Finishing Strong, Teacher Appreciation, and All That Jazz

Melancholy.

I live in suburban Denver, and work in a school a few short miles from the Highlands Ranch STEM school. I had the honor of spending a day there last winter, met some amazing teachers and truly gifted and inspiring students.

So it is rather difficult today to talk about “10 Tricks To End The Year Strong.” Or share ideas for Teacher Appreciation Week.

But I will do my best.

Ending my year strong has always meant to do whatever it takes to make everyone, students and staff, want to come back next year. There is a reason why the ceremony at the end of the year is called Commencement, or Promotion, or Transition, or some other variation on the term. It isn’t an ending, it’s the beginning of what comes next.

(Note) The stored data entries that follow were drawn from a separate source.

/-- A completing command changes the transport, the registers, the log and the outputs only. -/
@[simp] theorem Dev.body_finish (d : Dev) (c : Ctx) (op : Nat) (st : Status) (a : Nat) (data : List Byte) :
    (d.finish c op st a data).body = d.body := by
  unfold Dev.finish; dsimp only
  rw [Dev.body_postReply]
  have h : ∀ e : Dev, ((if ((e.dropJournal c.client c.tag).window c.client).isEmpty = true then e.dropJournal c.client c.tag
      else (e.dropJournal c.client c.tag).putWindow c.client (((e.dropJournal c.client c.tag).window c.client).map (fun x =>
        if x.tag = c.tag ∧ x.done = false then { x with done := true, reply := (d.doneReply c op st a data).2 } else x)))).body = e.body := by
    intro e; split <;> simp
  rw [h]
  split <;> simp

@[simp] theorem Dev.body_commitPoint (d : Dev) (c : Ctx) : (d.commitPoint c).body = d.body := rfl

@[simp] theorem Dev.body_reject (d : Dev) (spi : Bool) (n op tag cl : Nat) (st : Status) (a : Nat) (u : Bool) (data : List Byte) (now : Nat) :
    (d.reject spi n op tag cl st a u data now).body = d.body := by
  unfold Dev.reject; simp

@[simp] theorem Dev.body_turnAway (d : Dev) (c : Ctx) (op : Nat) (st : Status) (a : Nat) (data : List Byte) :
    (d.turnAway c op st a data).body = d.body := by
  unfold Dev.turnAway; split <;> simp

@[simp] theorem Dev.body_bufFault (d : Dev) (c : Ctx) : (d.bufFault c).body = d.body := by
  unfold Dev.bufFault; split
  · exact Dev.body_of_core (by simp)
  · rfl

/-! ### Cells that a reply may write -/

/-- The cells a reply may write: the log's, CMD's and XLAT's. -/
def replyCell (k : Nat) : Prop := k ∈ logKeys ∨ (0x20000 * 32 ≤ k ∧ k < 0x40000 * 32) ∨ (0x680000 * 32 ≤ k ∧ k < 0x700000 * 32)

theorem Dev.cell_setF_cmd (d : Dev) (f : Field) (v i j : Nat) {k : Nat} (h : ¬ replyCell k) (h1 : 0x20000 * 32 ≤ f.key i j)
    (h2 : f.key i j < 0x40000 * 32) : (d.setF f v i j).cell k = d.cell k := by
  apply Dev.cell_setF_ne
  intro e; apply h; right; left; omega

theorem Dev.cell_setFlag_cmd (d : Dev) (f : Field) (v : Bool) (i j : Nat) {k : Nat} (h : ¬ replyCell k) (h1 : 0x20000 * 32 ≤ f.key i j)
    (h2 : f.key i j < 0x40000 * 32) : (d.setFlag f v i j).cell k = d.cell k := Dev.cell_setF_cmd d f _ i j h h1 h2

theorem Dev.cell_setF_xlat (d : Dev) (f : Field) (v i j : Nat) {k : Nat} (h : ¬ replyCell k) (h1 : 0x680000 * 32 ≤ f.key i j)
    (h2 : f.key i j < 0x700000 * 32) : (d.setF f v i j).cell k = d.cell k := by
  apply Dev.cell_setF_ne
  intro e; apply h; right; right; omega

theorem replyCell_log {k : Nat} (h : ¬ replyCell k) : k ∉ logKeys := fun e => h (Or.inl e)

theorem replyCell_raise_xlat {k : Nat} (h : ¬ replyCell k) (i : Nat) (hi : i = 0) : k ∉ intKeys .xlat i := by
  subst hi
  intro e
  simp only [intKeys, Block.ints, List.mem_cons, List.not_mem_nil, or_false] at e
  apply h; right; right
  rw [e]; decide

theorem Dev.cell_xlatFault (d : Dev) (a b c e : Nat) (w : Bool) (v : Nat) {k : Nat} (h : ¬ replyCell k) :
    (d.xlatFault a b c e w v).cell k = d.cell k := by
  have hl := replyCell_log h
  have hi := replyCell_raise_xlat h 0 rfl
  unfold Dev.xlatFault; dsimp only
  rw [Dev.cell_raise _ _ _ _ hl hi, Dev.cell_count]
  · unfold Dev.set64 Dev.setFlag
    rw [Dev.cell_setF_xlat _ _ _ _ _ h (by decide) (by decide), Dev.cell_setF_xlat _ _ _ _ _ h (by decide) (by decide),
      Dev.cell_setF_xlat _ _ _ _ _ h (by decide) (by decide), Dev.cell_setF_xlat _ _ _ _ _ h (by decide) (by decide),
      Dev.cell_setF_xlat _ _ _ _ _ h (by decide) (by decide), Dev.cell_setF_xlat _ _ _ _ _ h (by decide) (by decide),
      Dev.cell_setF_xlat _ _ _ _ _ h (by decide) (by decide)]
  · intro hk
    have : ∀ x ∈ ctrKeys C.XLAT_FAULTS 0 0, 0x680000 * 32 ≤ x ∧ x < 0x700000 * 32 := by decide
    exact h (Or.inr (Or.inr (this k hk)))
  · intro hk
    have : ∀ x ∈ satKeys (blockOf (C.XLAT_FAULTS.lo.addr 0 0)) 0, x ∈ logKeys ∨ (0x680000 * 32 ≤ x ∧ x < 0x700000 * 32) := by decide
    rcases this k hk with h' | h'
    · exact hl h'
    · exact h (Or.inr (Or.inr h'))

theorem Dev.cell_count_cmd (d : Dev) (c : Ctr) (n : Nat) {k : Nat} (h : ¬ replyCell k)
    (h1 : ∀ x ∈ ctrKeys c 0 0, 0x20000 * 32 ≤ x ∧ x < 0x40000 * 32) (h2 : blockOf (c.lo.addr 0 0) = .cmd) :
    (d.count c 0 0 n).cell k = d.cell k := by
  apply Dev.cell_count
  · intro hk; exact h (Or.inr (Or.inl (h1 k hk)))
  · intro hk
    have : satKeys .cmd 0 = logKeys := by decide
    rw [h2, this] at hk
    exact replyCell_log h hk

theorem Dev.cell_writeReply (d : Dev) (n : Nat) (r : Reply) {k : Nat} (h : ¬ replyCell k) (hn : n < 64) :
    (d.writeReply n r).cell k = d.cell k := by
  unfold Dev.writeReply; dsimp only
  have e : ∀ (x : Dev) (v : Nat), (x.setF F.CMD_Q_RQ_TAIL v n).cell k = x.cell k := fun x v =>
    Dev.cell_setF_cmd _ _ _ _ _ h (by simp [Field.key, Field.addr, F.CMD_Q_RQ_TAIL]; omega) (by simp [Field.key, Field.addr, F.CMD_Q_RQ_TAIL]; omega)
  rw [e]; rfl

theorem Dev.cell_flushReplies (d : Dev) (n : Nat) {k : Nat} (h : ¬ replyCell k) (hn : n < 64) : (d.flushReplies n).cell k = d.cell k := by
  have g : ∀ (l : List (Nat × Reply)) (e : Dev), (l.foldl (Dev.flushOne n) e).cell k = e.cell k := by
    intro l
    induction l with
    | nil => intro e; rfl
    | cons a r ih =>
      intro e
      simp only [List.foldl]
      rw [ih]
      unfold Dev.flushOne
      split
      · rw [Dev.cell_writeReply _ _ _ h hn]
      · rfl
  unfold Dev.flushReplies
  split
  · rfl
  · have e : ∀ x : Dev, (x.signalPass n).cell k = x.cell k := fun x => by unfold Dev.signalPass; split <;> rfl
    rw [e, g]; rfl

theorem Dev.cell_postReply (d : Dev) (spi : Bool) (n : Nat) (r : Reply) {k : Nat} (h : ¬ replyCell k) (hn : n < 64) :
    (d.postReply spi n r).cell k = d.cell k := by
  unfold Dev.postReply
  split
  · unfold Dev.putSpiOut
    rw [Dev.cell_setF_cmd _ _ _ _ _ h (by decide) (by decide)]; rfl
  · rw [Dev.cell_flushReplies _ _ h hn]; rfl

theorem Dev.cell_doneReply (d : Dev) (c : Ctx) (op : Nat) (st : Status) (a : Nat) (data : List Byte) {k : Nat} (h : ¬ replyCell k) :
    (d.doneReply c op st a data).1.cell k = d.cell k := by
  unfold Dev.doneReply; dsimp only
  split
  · split
    · rfl
    · rw [Dev.cell_xlatFault _ _ _ _ _ _ _ h]; rfl
  · rfl

theorem inflightField_range (n : Nat) (hn : n < 64) : 0x20000 * 32 ≤ (inflightField n).key (n / 4) 0 ∧ (inflightField n).key (n / 4) 0 < 0x40000 * 32 := by
  unfold inflightField
  split <;> simp [Field.key, Field.addr, F.CMD_INFLIGHT_B0, F.CMD_INFLIGHT_B1, F.CMD_INFLIGHT_B2, F.CMD_INFLIGHT_B3] <;> omega

theorem windowField_range (n : Nat) (hn : n < 64) : 0x20000 * 32 ≤ (windowField n).key (n / 2) 0 ∧ (windowField n).key (n / 2) 0 < 0x40000 * 32 := by
  unfold windowField
  split <;> simp [Field.key, Field.addr, F.CMD_WINDOW_W0, F.CMD_WINDOW_W1] <;> omega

Too often, I hear us talk about how tired we are, how much we look forward to resting, being away from the kids and our colleagues.

What message does this send?

After nine months of telling our students how much we love them, and how they have become a big part of our lives, now we are telling them we need a break from them. And the countdown calendar on the whiteboard only reinforces this attitude.

Have we forgotten that we are the significant, consistent adults in many of their lives? And now they see and hear us tell them, again, that they are unwanted.

My students get enough of that away from school, their stories would break your heart.

Do we need rest? Yes. But find it in our own way, throughout the year. It’s called balance. Think about what went right during the year. Focus on the successes and how it will be even better next year. Focus on the hope of the future, filling your tank, not thinking about how empty it is.

I get it. End of year field trips, field days…office referrals go up as supervision routines go down. The stress of not getting “everything” done goes way up. Testing season is finally over. For the fraternity of administrators, the legislature is out of session, hopefully our elected representatives helped us with the questions we confront daily rather than tell us the answers.

In a nutshell, end with optimism and invitation rather than relief.

I realize that what I have written is unpopular with many of you. But I write from the background of working in some elite schools for nearly 40 years. Most of my career has been spent in minority/majority, high poverty schools. They aren’t like most of your schools. What worked for us isn’t necessarily what is going to work for you and your school.

So be it.

Subtle segue to Teacher Appreciation Week. And Administrative Professional Day. And Paraprofessional Appreciation, et al…

Shouldn’t we be showing our staff how much we appreciate them all the time?

Instead of filling their mailboxes with another coffee cup, water bottle, gift card, cake, cupcakes, t-shirt, or 7″ ruler, all things I have received during my career, try giving your staff the gift of time. Cancel a staff meeting and replace it with an email, cover a duty every now and then. They will appreciate that much more than one more trinket passed out during the Hallmark Week.

As a teacher and administrator, the best way my students or staff could show their appreciation was to take what I had taught them and do great things.

I came of age in the 1960’s. My parents and teachers pushed me, and my generation, to question, challenge and change. It was not “taught” to us, it is not a “skill.” It was instilled into us, it is an attitude.

In this time, when blind obedience is expected and demanded, when anything not accepted by those in charge is declared “fake” and not to be believed or trusted, it fills my heart with joy to see a generation of students from schools like Marjory Stoneman Douglas High School and the Highlands Ranch STEM school demand that they be heard, that their agenda take center stage. Their parents, and others in my chosen profession, have instilled the same attitude in them. I am proud to stand with them.

My heart is heavy as school closes this year.

School should be a place where kids prepare for their lives as adults. It should not be a place where too many of them fear they won’t have the chance to become an adult.

The conversations I had with many of our students over the last couple of days were not part of the “curriculum development” classes I took in college. The conversations I have had with many of the same students after each active shooter drill weren’t either. But unfortunately, they have become part of our daily lives.

Kids should not have to make gun laws in schools.

I am looking forward to seeing my students tomorrow. They know that, I get the chance to tell them every afternoon as they leave our building.

I am looking forward to seeing all of my students when we come back to school in August.

I hope they know that.

And I hope all of them walk through our doors.